Newspaper articles and headlines blazed around the world lauding the Great Air Race and the world record flight.  The New York Times editorial of December 12 gushed “Captain Ross Smith has done a wonderful thing for the prestige of the British Empire.  He must be hailed as the foremost living aviator”.  The Melbourne Age wrote “This is one of the greatest flights, if not the greatest, in the history of aviation”.

There are simply no previous comparisons and it could be said that the impact was akin to man flying to the moon, exactly 50 years later. On January 1, 1920, it was announced that both Ross and Keith Smith had been awarded knighthoods by King George V and Shiers and Bennett were awarded bars to their existing air force medals and were made honorary Lieutenants.

On February 24, at Parliament House, Melbourne, Prime Minister Hughes presented the £10,000 cheque to Sir Ross Smith.

With one flight, the planet had effectively become significantly smaller and aviation was heralded as the wonder of the 20th century.  Sir Ross Smith had led the way in a plane constructed of wood, fabric and wire.  For Australia, well, we were no longer this distant and mostly unreachable island at the bottom of the globe, known for its multitude of sheep and little else.  We were Australians and we were bloody good!!

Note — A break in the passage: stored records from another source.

-- ==== Sys2Proof/Machine/Ops.lean ====
section
/-! DEFINITION. The shared operations on the device: run states of law engines (R89), arming, disarming and isolating bridges
(R29, R135, R137, R169), the host-loss reaction (R347), REGION-SAFE and DEVICE-SAFE (R32, R39, R41, R446). -/

namespace Sys2Proof.Machine

/-! ### Law engines -/

/-- The spread counts of a replica start again where its engine stops or it leaves its triad: consecutive runs are broken (R121). -/
def Replica.noSpread (r : Replica) : Replica := { r with sprEnc := 0, sprSp0 := 0, sprSp1 := 0, sprHall := 0 }

/-- The engine stops: no run, integrators and filters at their start values in every replica. -/
def Law.stop (x : Law) : Law :=
  { x with
    state := .stopped, flight := none, held := [], clean := false, madeOdd := false
    reps := Vector.ofFn (fun k => { (x.rep k).noSpread with run := [] }) }

/-- Put a law engine into a run state (R89). STOPPED and every entry from STOPPED start integrators and filters at zero; entry
to RUNNING clears the following-error timer and arms it (R97). -/
def State.setRun (s : State) (l : LawId) (st : RunState) : State :=
  s.modLaw l (fun x =>
    let y := { x with next := none }
    if y.state = st then y
    else
      match st with
      | .stopped => y.stop
      | .tracking => { y with state := .tracking }
      | .running => ({ y with state := .running }.setRw rwFeTimer F.zero).setRw rwFeArmed F.one)

/-- The same at the next period start of the engine's region: a mode that changes between two (R89). -/
def State.setRunNext (s : State) (l : LawId) (st : RunState) : State := s.modLaw l (fun x => { x with next := some st })

/-- Transitions that wait for this period start of the region take place (R89). -/
def State.runPeriod (s : State) (r : RegionId) : State :=
  each (regLaws r) (fun s l => match (s.law l).next with | some st => s.setRun l st | none => s) s

/-- The engine runs: TRACKING or RUNNING. -/
def State.runs (s : State) (l : LawId) : Bool := decide ((s.law l).state ≠ .stopped)
def State.running (s : State) (l : LawId) : Bool := decide ((s.law l).state = .running)

/-! ### Carrier -/

/-- Edges of the high-side on-interval with no shift, as fractions of the carrier period (R140). -/
def onEdges (carrier : Nat) (d : F32) : F32 × F32 :=
  if carrier = 1 then (F.zero, d)
  else (F.mul F.half (F.sub F.one d), F.mul F.half (F.add F.one d))

/-! ### Arming -/

/-- Units of 312.5 ps in seconds, nearest (R59). -/
def secUnits (x : F32) : Nat := (F.nearest ((F.toRat x).1 * 3200000000) (F.toRat x).2).toNat

/-- Committed strength of a slew segment (R150, R172). -/
def State.segStr (s : State) (b : BridgeId) (g : Fin 4) : Nat :=
  s.parN (brgId b (0x20 + 8 * g.val + 2 * s.parN (brgId b 0x17) + 1))

/-- A fraction of a carrier period below 2, modulo 1. -/
def wrapOne (φ : F32) : F32 := if F.le F.one φ then F.sub φ F.one else φ

/-- The shift of a bridge's carrier origin in a pair follower (R400): `ILV_TR` for traction bridges, `ILV_SPN` for the span phases. -/
def State.pairShift (s : State) (b : BridgeId) : F32 :=
  if s.parOn (hawId 0) && s.power.straps.pair then
    match brgReg b with
    | .tra => s.par (hawId 5) | .trb => s.par (hawId 5)
    | .spn => if b ∈ spanBridges then s.par (hawId 6) else F.zero
    | _ => F.zero
  else F.zero

/-- A bridge's carrier phase with that shift, modulo 1 (R138, R400). -/
def State.pairPhase (s : State) (b : BridgeId) (φ : F32) : F32 := wrapOne (F.add φ (s.pairShift b))

/-- The start of an armed bridge: output OFF, dead times at `DT_INIT`, strengths committed (R137, R17). -/
def State.armBridge (s : State) (b : BridgeId) : State :=
  let dt := s.brgP b 0x03
  let u := secUnits dt
  let d : DeadTime := { now := u, target := u }
  s.modBrg b (fun x => { x with
    arm := .armed, sel := .off, hold := none, pend := {}, cmp := {}, loaded := false, fresh := false,
    cmdHi := false, cmdLo := false, hiOn := false, loOn := false, phase := s.pairPhase b (s.brgP b 0x01), gap := none, cpPwm := false,
    dtInit := dt, dtHl := d, dtLh := d, cbc := false, asc := false, trips := 0, winLeft := 0, slots := 0, counted := false,
    slew := #v[{ str := s.segStr b 0 }, { str := s.segStr b 1 }, { str := s.segStr b 2 }, { str := s.segStr b 3 }] })

/-- Both switches off and both timers stopped (R137); a bridge that is not armed stays as it is. A halted one resumes DISARMED (DEDUCED,
log 27). -/
def State.disarmBridge (s : State) (b : BridgeId) : State :=
  if s.isArmed b then
    (s.modBrg b (fun x => { x with
      arm := .disarmed, sel := .off, cmdHi := false, cmdLo := false, hiOn := false, loOn := false, gap := none, cbc := false, asc := false,
      loaded := false, fresh := false, trips := 0, winLeft := 0 })).drive b
  else if (s.brg b).arm = .halted then s.modBrg b (fun x => { x with before := .disarmed })
  else s

def State.disarmAll (s : State) (bs : List BridgeId) : State := each bs State.disarmBridge s

/-- A bridge enters ISOLATE (R29, R169): the first cause is latched and both switches go off. The actuator of an actuator bridge goes to
FREE at the next ACT period start (R297, `actPeriod`). `hard` marks a cause that only a region reset recovers (R450). -/
def State.isolate (s : State) (b : BridgeId) (cause : Nat) (hard : Bool) : State :=
  if s.isIso b then s.modBrg b (fun x => { x with isoHard := x.isoHard || hard })
  else
    s.modBrg b (fun x => { x with
      arm := .isolated, isoCause := BitVec.ofNat 10 cause, isoHard := hard, sel := .off, isoAt := some s.tim.devTime,
      wasHi := x.hiOn || x.softHi, wasLo := x.loOn || x.softLo, gap := none,
      hiOn := false, loOn := false, cbc := false, asc := false, loaded := false, fresh := false, trips := 0, winLeft := 0, resume := false})

/-- Return an isolated bridge to DISARMED (R169). -/
def State.clearIso (s : State) (b : BridgeId) : State :=
  s.modBrg b (fun x => { x with
    arm := .disarmed, isoCause := 0, isoHard := false, resume := false, sel := .off,
    cmdHi := false, cmdLo := false, hiOn := false, loOn := false, softHi := false, softLo := false, cbc := false, asc := false,
    isoAt := none, wasHi := false, wasLo := false, armedAt := none })

/-! ### Mode moves that several rules cause at once -/

/-- Keep the session's end and its cause; a session not running stays as it is (R281). -/
def State.endSession (s : State) (c : EndCause) : State :=
  s.modChg (fun x =>
    match x.session with
    | .cc => { x with session := .ended, endCause := c }
    | .cv => { x with session := .ended, endCause := c }
    | .none => x | .done => x | .ended => x)

/-- What the entry of OFF, or a command for it, makes of the session: a running one ends with its cause, DONE and ENDED are left (R281, log 64). -/
def State.leaveSession (s : State) (c : EndCause) : State :=
  s.modChg (fun x =>
    match x.session with
    | .cc => { x with session := .ended, endCause := c }
    | .cv => { x with session := .ended, endCause := c }
    | .none => x
    | .done => { x with session := .none }
    | .ended => { x with session := .none })

/-- The run states of the charger engines in OFF and in the safe state: the PLL and the power path run on (R269). -/
def State.chgLaws (s : State) : State := ((s.setRun 8 .tracking).setRun 9 .stopped).setRun 10 .running

/-- CHG enters OFF: every bridge disarmed (R269, R271). -/
def State.chgOff (s : State) : State :=
  (s.disarmAll (regBridges .chg)).chgLaws.modChg (fun x => { x with
    mode := .off, spanWait := false, startDue := false, peerBad := 0, peerOver := 0, raised := false})

/-- CHG goes to OFF, the session ending with a cause; in OFF already it enters nothing, so it disarms nothing (R269, R281). -/
def State.chgGoOff (s : State) (c : EndCause) : State :=
  if s.chg.mode = .off then s.leaveSession c else (s.leaveSession c).chgOff

/-- An event of a transaction (R387): HST cluster 0x0 at level 1, region 7 at level 5, `UNIT` the slot. -/
def State.raiseTxn (s : State) (c : Cause) (slot : Nat) (d0 d1 : Word) (tag : Half) : State :=
  if c.lvl = 5 then s.raiseCls c c.cls 7 0xFF slot d0 d1 tag else s.raiseCls c c.cls 1 0 slot d0 d1 tag

/-- A slot is CLOSED and its claims end. -/
def State.closeSlot (s : State) (k : SlotId) : State := s.modSlot k (fun _ => {})

/-- A slot is rolled back: 13 HOST, 12 HOST_LOST (R387). -/
def State.rollBack (s : State) (k : SlotId) (why : Nat) (tag : Half) : State :=
  (s.closeSlot k).raiseTxn evTxnRolledBack k.val (wd why) 0 tag

/-- OPEN, DOOMED, or PENDING before its V: what a rollback may end (R370, R377, R379). -/
def Slot.open (t : Slot) : Bool :=
  match t.state with
  | .open => true | .doomed => true | .pending => !t.passed | .closed => false | .prepared => false

def allSlots : List SlotId := [0, 1, 2, 3]

/-- Every open slot is rolled back on host loss (R379). HOST_LOST at the slack point of a commit discards that commit too, although its V
has passed (`due`, the edge note after R365); any other reaction leaves a decision latched at V alone (R377). -/
def State.rollBackAll (s : State) (due : Bool) : State :=
  each allSlots (fun s k =>
    if (s.slot k).open || (due && decide ((s.slot k).state = .pending)) then s.rollBack k 12 (s.slot k).tag else s) s

/-- The host-loss reaction of R347 outside HST: the stored ring set-points of torque, speed, current, power, bus voltage and charge
current become zero and the forms' own ramps follow; positions and the link floor hold; CHG goes to OFF with cause HOST; fetched
and deferred records are discarded; open transactions are rolled back. -/
def State.hostLoss (s : State) (due : Bool) : State :=
  let zero := fun (s : State) (l : LawId) => s.modLaw l (fun x => { x with ringSp := F.zero, ringMz := F.zero })
  let s1 := each [1, 4, 8, 9, 10] zero s
  let s2 := each allActs (fun s a => if (s.actu a).mode = .current then zero s (actLaw a) else s) s1
  let s3 := s2.chgGoOff .host
  (s3.modHost (fun h => { h with due := [], deferred := [], toRead := [], lost := true })).rollBackAll due

/-- An event of safe brake control: SUP cluster 0x5 at level 1, the region at level 2 (R319). -/
def State.raiseBrk (s : State) (c : Cause) (unit : Nat) (d0 d1 : Word) (tag : Half) : State :=
  s.raiseCls c c.cls 0 (if c.lvl = 1 then 5 else 0xF) unit d0 d1 tag

/-- Abort a running brake test: the brake stays APPLIED, pass and fail state unchanged (R308). -/
def State.abortBrakeTest (s : State) : State :=
  match s.brake.test with
  | none => s
  | some t => (s.modBrake (fun b => { b with mode := .applied, test := none })).raiseBrk evBrakeTestAborted 0xFF 0 0 t.tag

/-- A machine turns faster than 2 rad/s (R303). -/
def State.moving (s : State) : Bool :=
  F.lt F.two (F.abs (s.tr .a).speed) || F.lt F.two (F.abs (s.tr .b).speed)

/-- Apply the brake: both switches off at once, a pull-in and a test pulse end (R303, R305). An application that takes the brake
out of RELEASED or out of pull-in raises BRK_APPLIED, and BRK_APPLIED_MOVING while a machine turns. -/
def State.brakeOff (s : State) (tag : Half) : State :=
  let was := decide (s.brake.mode = .released) || s.brake.pulling
  let s1 := s.modBrake (fun b => { b with
    mode := .applied, pulling := false, judge := false, pulled := false, hs := false, ls := false, pulse := 0, bad := [],
    miss := 0, meanDue := false, sumI := 0, nI := 0})
  if was then
    let s2 := s1.raiseBrk evBrkApplied 0xFF 0 0 tag
    if s.moving then s2.raiseBrk evBrkAppliedMoving 0xFF 0 0 tag else s2
  else s1

/-- `BT_SEL` names a side (R306). -/
def State.btSel (s : State) (x : Side) : Bool := (s.parN (lawId 15 0x2F)).testBit (sIx x).val

/-! ### REGION-SAFE and DEVICE-SAFE -/

/-- What the safe state of R32 is for each region. The switches of SPN and CHG go off at once, and their engines change run state at the next
period start (R89). TRA and TRB take their decision of R222 at their next period start (R205), and the actuators go to FREE at that of ACT
(R297). -/
def State.safeState (s : State) : RegionId → State
  | .sup => s
  | .hst => s.modHost (fun h => { h with stopped := true })
  | .tra => s.modTr .a (fun t => { t with decide := true, toCatch := 0, start := false })
  | .trb => s.modTr .b (fun t => { t with decide := true, toCatch := 0, start := false })
  | .spn =>
    ((each spanBridges (State.select · .off) s).setRunNext 6 .stopped).modSpan (fun p => { p with
      mode := .off, test := none, active := 0,
      burst := false, shedding := false, bypReq := false, bypDue := false, bypExit := false, burstReq := false,
      disEnd := false})
    |>.drive .bch
  | .chg =>
    let s1 := each (regBridges .chg) (State.select · .off) (s.endSession .fault)
    (((s1.setRunNext 8 .tracking).setRunNext 9 .stopped).setRunNext 10 .running).modChg (fun x => { x with
      mode := .off, spanWait := false, startDue := false, peerBad := 0, peerOver := 0, raised := false})
  | .act => s

/-- The start test of a span is abandoned at once by REGION-SAFE and by the block; the command under test is refused with a
rank (R239). -/
def State.abandonTest (s : State) (rank : Nat) : State :=
  match s.span.test with
  | none => s
  | some t =>
    (s.modSpan (fun p => { p with test := none })).raiseCls evSpnModeRefused .note 4 0xF 0xFF (wd (spCode t.goal)) (wd rank) t.tag

/-! ### Wash rotation (R474) -/

/-- The replica of a rotation position, 3 x engine + replica. -/
def washLaw (p : BitVec 6) : LawId := Fin.ofNat 16 (p.toNat / 3)
def washRep (p : BitVec 6) : RepId := Fin.ofNat 3 (p.toNat % 3)

/-- The position after a replica; past the last one a rotation is complete: counted, timed, WASH_PASS. -/
def State.washNext (s : State) : State :=
  if s.wash.pos.toNat + 1 < 48 then s.modWash (fun w => { w with pos := w.pos + 1, wait := false })
  else
    (s.modWash (fun w => { w with
      pos := 0, wait := false, rots := satInc w.rots, total := w.total + 1, rotAt := s.tim.devTime,
      lastTime := BitVec.ofNat 32 ((s.tim.devTime - w.rotAt).toNat / 400) })).raise evWashPass 0 6 0xFF (s.wash.total + 1) 0

/-- A slot ends; the next one follows after `WASH.SPACING`. A shadow test that still runs in it ends without record. -/
def State.washEnd (s : State) : State := s.modWash (fun w => { w with inSlot := false, slotEnd := s.tim.devTime, shadow := none })

/-- A replica under test goes back to its triad by way of a darning (R471). -/
def State.washBack (s : State) (l : LawId) (k : RepId) : State :=
  if ((s.law l).rep k).st = .washed then
    s.modLaw l (fun x => { x.modRep k (fun r => { r with st := .darning }) with darnDue := some k })
  else s

/-- A region entering REGION-SAFE ends a slot in it without result, and the rotation moves on. -/
def State.washAbort (s : State) (r : RegionId) : State :=
  if s.wash.inSlot && decide (lawReg (washLaw s.wash.pos) = r) then
    ((s.washBack (washLaw s.wash.pos) (washRep s.wash.pos)).washEnd).washNext
  else s

/-- A halt of a law cluster ends without a resume when its region enters REGION-SAFE (R132). A bridge that a halt has made HALTED stays
HALTED until DBG_BRG_RESUME or a reset, after a region halt too (R45), so the chopper of a HALTED `BRG.BCH` does not follow the output of
`WIN12` (DESIGN CHOICE, log 102). -/
def State.endHalts (s : State) (r : RegionId) : State :=
  each (regLaws r) (fun s l => s.modLaw l (fun x => { x with halted := false, haltReq := false })) s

In 1984, the head of Washington’s Smithsonian Institutes’ Air and Space Museum was visiting Sydney and made the following statement for the local press: “In the first fifty years of manned flight (1903-1953), there were ground breaking achievements from the likes of Louis Bleriot, John Alcock, Charles Kingsford-Smith, Charles Lindberg and others but it could be said, and should be said, that Ross Smith’s flight of 1919 was the greatest of them all”.